Жермини вела два существования. В ней как бы жили две женщины, и, благодаря силе характера, благодаря хитрости, женской дипломатии и хладнокровию, не покидавшему ее даже в минуты опьянения, она смогла разделить эти существования, вести их, ни на секунду не смешивая, не сливать воедино таившихся в ней женщин, смогла остаться для мадемуазель де Варандейль такой же честной и рассудительной, какой была когда-то, приходить с попоек незапятнанной, возвращаться от любовника с видом целомудренной старой девы, негодующей на испорченность других служанок. Ни речь ее, ни манеры не наводили на мысль о той истинной жизни, которую она вела. Ничто в ней не говорило о ее ночах. Едва вступив на циновку, лежавшую у дверей мадемуазель де Варандейль, подходя к своей хозяйке, стоя перед ней, она начинала говорить, двигаться, даже расправлять складки платья так, что никому в голову не пришло бы заподозрить ее в близости с мужчиной. Она обо всем рассуждала свободно, как женщина, у которой нет поводов для стыда, была строга к провинностям и грехам ближних, словно сама не ведала порока, спокойно, весело, бесстрастно шутила вместе с мадемуазель над любовью; слушая ее, казалось, что она говорит о старинной знакомой, с которой давно рассталась. Для всех, кто видел ее только дома и такой, какая она была с мадемуазель де Варандейль, тридцатипятилетняя Жермини представлялась окутанной атмосферой какой-то особой чистоты, суровой и непререкаемой честности, присущей старым служанкам и некрасивым женщинам.
Тем не менее эта лживая внешность не была следствием лицемерия, извращенной двойственности, грязного расчета: Жермини потому так вела себя с мадемуазель, что любила ее. Она готова была на что угодно, лишь бы скрыть от нее свою душу, свою истинную сущность и уберечь от огорчений. Она обманывала хозяйку только для того, чтобы сохранить ее привязанность и какое-то уважение. В страшной комедии, которую она играла, таилось чистое, почти благоговейное чувство, подобное тому, которое толкает дочь солгать матери, лишь бы не разбить ей сердце.
XXXVII
Лгать! Другого выхода у нее не было. Жермини чувствовала, что ей уже не выбраться оттуда, где она очутилась. Она даже помыслить не могла об усилии, которое потребовалось бы для этого, настолько бесплодной казалась ей такая попытка, настолько она чувствовала себя малодушной, потерянной, побежденной, все еще неразрывно связанной с этим человеком самыми низменными цепями, самыми постыдными узами, — даже узами его презрения, которого он уже и не скрывал от нее.
Порою она приходила в ужас, думая о себе.
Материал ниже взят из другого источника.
/-- CTOK joins two tokens, MSEQ and FENCE complete in their turn in the memory sequence, PREF gives its completion whatever the
translation, PLACEQ gives a page's placement word, MWAIT answers 0 where the monitor is set, 1 with no monitor, 2 where a
restore dropped it, and otherwise waits (R81, R85, R86, R87, R88). Both translations wait for the strand's earlier accesses, and
acquire (R304). -/
def Obligations.OrderAndPlacement : Prop :=
  ∀ (s : State) (p : PMode) (a b : Tgt) (x : Strand) (r : Run) (n : Node), s.ready p = true →
    s.here? = some (x, r, n) →
    let done := Tok.done s.fire.its
    (s.fire.left.isSome = true → s.fire.right.isSome = true →
      exec (.ctok p a b) s = .next (s.emit a b (Tok.done s.fire.marks))) ∧
    (let seen := s.sees s.fire.k s.depAll;
      s.fire.left.isSome = true → s.quiet x.stamp = true → (s.die 0).armed = [] →
      (∀ e, addrOperand s.fire.left = .error e → exec (.pref p a) s = .next (s.emit a .none done)) ∧
      ∀ (va : Nat) (c : Ctx), addrOperand s.fire.left = .ok va → s.ctx? x.ctx = some c → exec (.pref p a) s = .next
        (State.emit (match s.walk c.root va with
          | some l => seen.modDie x.die fun y => y.cache (x.nodeTile s.fire.copy s.fire.slot) x.ctx va l
          | none => seen) a .none done)) ∧
    (∀ (l : Tok) (va : Nat) (c : Ctx), s.fire.left = some l → addrOperand (some l) = .ok va → s.ctx? x.ctx = some c →
      s.quiet x.stamp = true → (s.die 0).armed = [] →
      let word := fun (n : Nat) =>
        exec (.placeq p a) s = .next ((s.sees s.fire.k s.depAll).emit a .none (Tok.i64 n l.mark))
      (∀ q : Leaf, s.walk c.root va = some q → q.place ≠ 7 →
        word (2 ^ 63 + q.place + homeDie (x.die % 4) q.place q.pa * 2 ^ 4
          + (if homeDie (x.die % 4) q.place q.pa = x.die % 4 then 2 ^ 6 else 0) + q.size * 2 ^ 8)) ∧
      (s.walk c.root va = none → word 0)) ∧
    (s.myTurn false none = true →
      (s.fire.left.isSome = true → exec (.mseq p a b) s = .next (s.emit a b done)) ∧
      (∀ (k : FenceK) (sc : Scope),
        (r.fenceDone s.fire k sc = true → exec (.fence p k sc a) s = .next (s.emit a .none done)) ∧
        (r.fenceDone s.fire k sc = false → exec (.fence p k sc a) s = .next (s.park .order none []))) ∧
      (s.logs s.fire.k = false → r.arming = false →
        let answers := fun (v : Nat) => Host.Outcome.next (State.emit ((s.disarm s.fire.k).modStrand s.fire.k fun y =>
          { y with wake := false }) a .none (Tok.i64 v s.fire.marks))
        (∀ line, s.monitor? s.fire.k = some (line, true) → exec (.mwait p a) s = answers 0) ∧
        (s.monitor? s.fire.k = none → exec (.mwait p a) s = answers (if x.wake then 2 else 1)) ∧
        ∀ line, s.monitor? s.fire.k = some (line, false) →
          exec (.mwait p a) s = .next (s.park (.monitor (line * 64)) none [])))

/-! ### Fabric control: group 0x9 -/

/-- KSET adds its level to the chains, in slot order, with the extent and stride of its form; KCHAIN selects a chain; KIDX
and KLAST give the chain's value and last-of-level flag at the iteration, with the chain's marker bits; BUSTX sends its token to
every receiver of an identifier and gives a completion token; BUSRX passes on what it was sent; CTLSND sends a pulse down its
channel and CTLRCV passes one on (R32, R137, R138, R157, R158). That KLAST's token carries the chain's marker bits, as R138 says of
KIDX's, is deduced (log 17). -/
def Obligations.FabricControl : Prop :=
  (∀ (s : State) (p : PMode) (x : Strand) (r : Run) (n : Node), s.ready p = true → s.here? = some (x, r, n) →
    (∀ (g : Bool) (e : BitVec 9) (chain level : Nat), s.fire.copy = 0 →
      (ksetLevels r.blk.instrs)[(r.chains.map fun c => c.ext.length).sum]? = some (s.fire.slot, chain, level) →
      let adds := fun (o : Host.Outcome State Fault Refusal) (ext : Nat) (d : Int) =>
        o = .next ((s.give .none .none none none).modRun s.fire.k fun q =>
          { q with chains := addLevel q.chains (level == 0) ext d })
      adds (exec (.kset p .plus g e) s) (e.toNat + 1) 1 ∧ adds (exec (.kset p .minus g e) s) (e.toNat + 1) (-1) ∧
      adds (exec (.kset p .zero g e) s) (e.toNat + 1) 0 ∧
      ∀ v : Nat, i64Operand s.fire.left = .ok v → v < 2 ^ 32 →
        adds (exec (.kset p .oper g e) s) (v % 2 ^ 16 + 1) (signed 16 (v / 2 ^ 16))) ∧
    (∀ c : BitVec 3, exec (.kchain p c) s = .next (s.give .none .none none none)) ∧
    (∀ (l : BitVec 2) (a b : Tgt) (ch : Chain), r.chains[r.blk.chainSel s.fire.slot]? = some ch →
      let c := r.blk.chainSel s.fire.slot
      let vs := ((r.counts x.region s.fire.copy c s.fire.iter).1.zip ch.str).map fun q => (q.1 : Int) * q.2
      exec (.kidx p l a b) s = .next (s.emit a b (Tok.scalarOf .idx
        ((if l = 3 then vs.sum else vs.getD l.toNat 0) % (2 ^ 64 : Nat)).toNat
        (markersOf (r.counts x.region s.fire.copy c s.fire.iter).2)))) ∧
    ∀ (c j : BitVec 3) (a : Tgt), let m := markersOf (r.counts x.region s.fire.copy c.toNat s.fire.iter).2
      exec (.klast p c j a) s = .next (s.emit a .none (Tok.pred (m.getLsbD j.toNat) m))) ∧
  ∀ (s : State) (p : PMode) (a b : Tgt) (x : Strand) (r : Run) (n : Node) (t : Tok), s.ready p = true →
    s.here? = some (x, r, n) → s.fire.left = some t →
    (∀ id : Nat, t.tag ≠ .mark → i64Operand s.fire.right = .ok id → id < 2 ^ 7 → r.busOpen s.fire id = true →
      exec (.bustx p a b) s = .next ((s.modRun s.fire.k fun q => q.push (r.busTo s.fire id) s.fire.iter (.tok t)).emit a b
        (Tok.done s.fire.its))) ∧
    (∀ i : BitVec 7, exec (.busrx p i a) s = .next (s.emit a .none t)) ∧
    (∀ c : BitVec 7, (∀ l ∈ r.links, l.copy = s.fire.copy → l.src = s.fire.slot → l.items.length < 4) →
      exec (.ctlsnd p c) s = .next ((s.give .none .none none none).modRun s.fire.k fun q =>
        q.push (fun l => l.copy == s.fire.copy && l.src == s.fire.slot) s.fire.iter (.tok (Tok.pred true 0)))) ∧
    ∀ c : BitVec 7, exec (.ctlrcv p c a) s = .next (s.emit a .none (Tok.pred true 0))
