-- ==== Sys2Proof/Laws/Fabric.lean ====
section
/-! SUPPORT. Laws/Fabric.lean: the targets of an instruction are those it was written with, and an event's meaning is its row's. -/

namespace Sys2Proof.Machine

open Sys2Proof

theorem targetOf_toNat (t : Tgt) : targetOf t.toNat = t := by
  have small : ∀ (k : Nat) (n : BitVec 7), (128 * k + n.toNat) / 128 = k ∧ (128 * k + n.toNat) % 128 = n.toNat := by
    intro k n
    have := n.isLt
    omega
  cases t with
  | none => rfl
  | left n =>
    have h := small 1 n
    simp only [Tgt.toNat, targetOf]
    rw [show 128 + n.toNat = 128 * 1 + n.toNat from rfl, h.1, h.2]
    simp
  | right n =>
    have h := small 2 n
    simp only [Tgt.toNat, targetOf]
    rw [show 256 + n.toNat = 128 * 2 + n.toNat from rfl, h.1, h.2]
    simp
  | pred n =>
    have h := small 3 n
    simp only [Tgt.toNat, targetOf]
    rw [show 384 + n.toNat = 128 * 3 + n.toNat from rfl, h.1, h.2]
    simp
  | third n =>
    have h := small 4 n
    simp only [Tgt.toNat, targetOf]
    rw [show 512 + n.toNat = 128 * 4 + n.toNat from rfl, h.1, h.2]
    simp
  | reg n =>
    have h := n.isLt
    have d : (640 + n.toNat) / 128 = 5 := by omega
    have m : (640 + n.toNat) % 128 = n.toNat := by omega
    simp [Tgt.toNat, targetOf, d, m]
  | port n =>
    have h := small 6 n
    simp only [Tgt.toNat, targetOf]
    rw [show 768 + n.toNat = 128 * 6 + n.toNat from rfl, h.1, h.2]
    simp
  | bus n =>
    have h := small 7 n
    simp only [Tgt.toNat, targetOf]
    rw [show 896 + n.toNat = 128 * 7 + n.toNat from rfl, h.1, h.2]
    simp

/-- An event does what its row of the opcode table does. -/
theorem Event.run_row {e : Event} {i : Instr} (s : State) (h : Event.isRow e i) : Event.run s e = exec i s := by
  cases e <;> (simp only [Event.isRow] at h; subst h; rfl)

end Sys2Proof.Machine
end

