/-- The token that the node of a slot offers first after an instruction of strand 0. -/
def first (slot : Nat) (o : Host.Outcome State Fault Refusal) : Option Tok :=
  match o with
  | .next s => ((s.run? 0).bind fun r => r.node? 0 slot).bind fun n => n.out.head?.bind fun q =>
      match q.item with
      | .tok t => some t
      | .skip => none
  | _ => none

/-! ### Results that the spec states -/

/-- R130: 7 divided by -2 is -3 with remainder 1, and DIVS.REM gives it. -/
theorem test_divs_rem : (first 0 (exec (.divs .always true (.left 9) .none)
    (st 0x20122400 (sc .i32 7) (sc .i32 0xFFFFFFFE) none none))).map (·.lane 32 0) = some 1 := by decide +kernel

/-- R130: MULH.U of 0xFFFF_FFFF with itself. -/
theorem test_mulh : (first 0 (exec (.mulh .always .uu (.left 9) .none)
    (st 0x20122400 (sc .i32 0xFFFFFFFF) (sc .i32 0xFFFFFFFF) none none))).map (·.lane 32 0) = some 0xFFFFFFFE := by
  decide +kernel

/-- R130: SRA of -8 by 40. -/
theorem test_sra : (first 0 (exec (.sra .always (.left 9) .none)
    (st 0x20122400 (sc .i32 0xFFFFFFF8) (sc .i32 40) none none))).map (·.lane 32 0) = some 0xFFFFFFFF := by decide +kernel

/-- R42: the literal of the worked case, read as a signed number of 42 bits. -/
theorem test_lit : (first 0 (exec (.lit .always .s 0x3FED5FA0E00 (.right 3)) (st 0x0A020C85 none none none none))).map
    (·.lane 64 0) = some (2 ^ 64 - 5000000000) := by decide +kernel

/-- The table of R164: FSQRT of 2.0 in F32. -/
theorem test_fsqrt : (first 8 (exec (.fsqrt .always .rne (.left 9) .none)
    (st 0x30046400 (sc .f32 0x40000000) none none none))).map (·.lane 32 0) = some 0x3FB504F3 := by decide +kernel

/-- The same table: FRCP of that value's square, FRSQ of 2.0. -/
theorem test_frsq : (first 8 (exec (.frsq .always .rne (.left 9) .none)
    (st 0x30046400 (sc .f32 0x40000000) none none none))).map (·.lane 32 0) = some 0x3F3504F3 := by decide +kernel

/-- The same table: FSCALE.RZ of 1.5 by -149. -/
theorem test_fscale : (first 8 (exec (.fscale .always .rz (.left 9) .none)
    (st 0x30046400 (sc .f32 0x3FC00000) (sc .i32 (2 ^ 32 - 149)) none none))).map (·.lane 32 0) = some 1 := by decide +kernel

/-- R98's table: F32 0x3F81_8000 to BF16 rounds to even. -/
theorem test_cvt : (first 15 (exec (.cvt .always 0 .bf16 (.third 30))
    (st 0x40087806 (sc .f32 0x3F818000) none none none))).map (·.lane 16 0) = some 0x3F82 := by decide +kernel

/-- R123: MOVT copies its token, and its step is that of the machine: the left operand of the placed word is I64 0. -/
theorem test_step_movt : first 0 (step (State.reset.withFetchWord 32 0x0A020C85)) = w64 0 := by decide +kernel

/-- R116: TRAPI's cause and origin stand in s28 and s29 at the handler, and the strand is in handler mode. -/
theorem test_trap_entry : let x := ({ Strand.init with phase := .edge } : Strand).enterTrap 0x4000 0x20 0x1240C 0x1000 7 0x1000 false
    x.readReg 28 = (0x20, .i64) ∧ x.readReg 29 = (0x1240C, .i64) ∧ x.bc = 0x4000 ∧ x.hmode = true ∧ x.tres = 0x1000 := by
  decide +kernel

/-- R117: a trap in handler mode stops the strand. -/
theorem test_double_trap : let x := ({ Strand.init with tstat := 1 } : Strand).enterTrap 0x4000 0x20 0 0x1000 7 0x1000 false
    x.phase = .stopped ∧ x.tstat = 5 := by decide +kernel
В ней оживали представления и страхи, воспитанные деревней. Суеверия, сохранившиеся с детских лет, нашептывали ей, что Жюпийон околдовал ее, опоил приворотным зельем. Разве иначе она дошла бы до такой жизни? Разве испытывала бы при одном взгляде на него непреодолимый трепет, чувство, подобное тому, которое ощущает животное, когда к нему приближается хозяин? Разве помимо воли стремилась бы к нему всем телом, ртом, руками, каждым дышащим любовью и нежностью движением? Разве принадлежала бы ему так полно? Неспешно, безжалостно она напоминала себе все, что должно было бы ее вылечить и спасти, — его пренебрежение, обиды, которые он ей нанес, порочные ласки, которых от нее требовал, — сознавая при этом, что рада всем пожертвовать, согласна есть грязь ради него. Она пыталась вообразить ту грань унижения, которую ее любовь отказалась бы переступить, но такой грани не было. Он мог делать с ней все что угодно — оскорблять, бить, — даже растоптанная им, она все равно оставалась бы его вещью. Она не представляла себе, как это она может не принадлежать ему, не видела себя без него. Он был ей необходим, чтобы любить его, греться о него, жить и дышать им. Среди женщин своего сословия ей не приходилось встречать ничего подобного. Ни одна из ее знакомых не вкладывала в любовную связь столько страсти, горечи, муки, радости и страдания. Ни одна не вкладывала всего того, что убивало Жермини и без чего она не могла существовать.
Она самой себе казалась созданием странным, особенным, похожим на животное, которое привязывается к тому, кто его бьет. Порою Жермини просто не узнавала себя и раздумывала, та ли она женщина, какой была прежде. Перебирая в уме все низости, на которые ее толкнул Жюпийон, она не верила, что вынесла все это. Она, несдержанная, горячая, всегда готовая вспылить, накричать, дать отпор, дошла до такого смирения, до такой покорности! Она подавляла вспышки гнева, гнала мысли о кровавой мести, столько раз приходившие ей в голову, подчинялась, была терпеливой, безропотной. Все свойства ее характера, все ее инстинкты, гордость, тщеславие, более того — ревность, ярость ее сердца, — все это лежало у его ног. Чтобы не потерять его, она позволяла ему заводить любовниц, соглашалась делить его, принимала, когда он приходил к ней от других, искала на его щеке место, не целованное кузиной! А теперь, столько пожертвовав и наскучив ему этими жертвами, она удерживала его еще более постыдным самоуничижением, старалась привлечь подарками, открывала кошелек, чтобы он явился на свидание, покупала снисходительную ласку, соглашаясь на все его прихоти и капризы, платила человеку, который все время набивал цену на поцелуи и ожидал чаевых за любовь. И жила в вечном страхе перед той неведомой гнусностью, которую может завтра потребовать от нее этот негодяй!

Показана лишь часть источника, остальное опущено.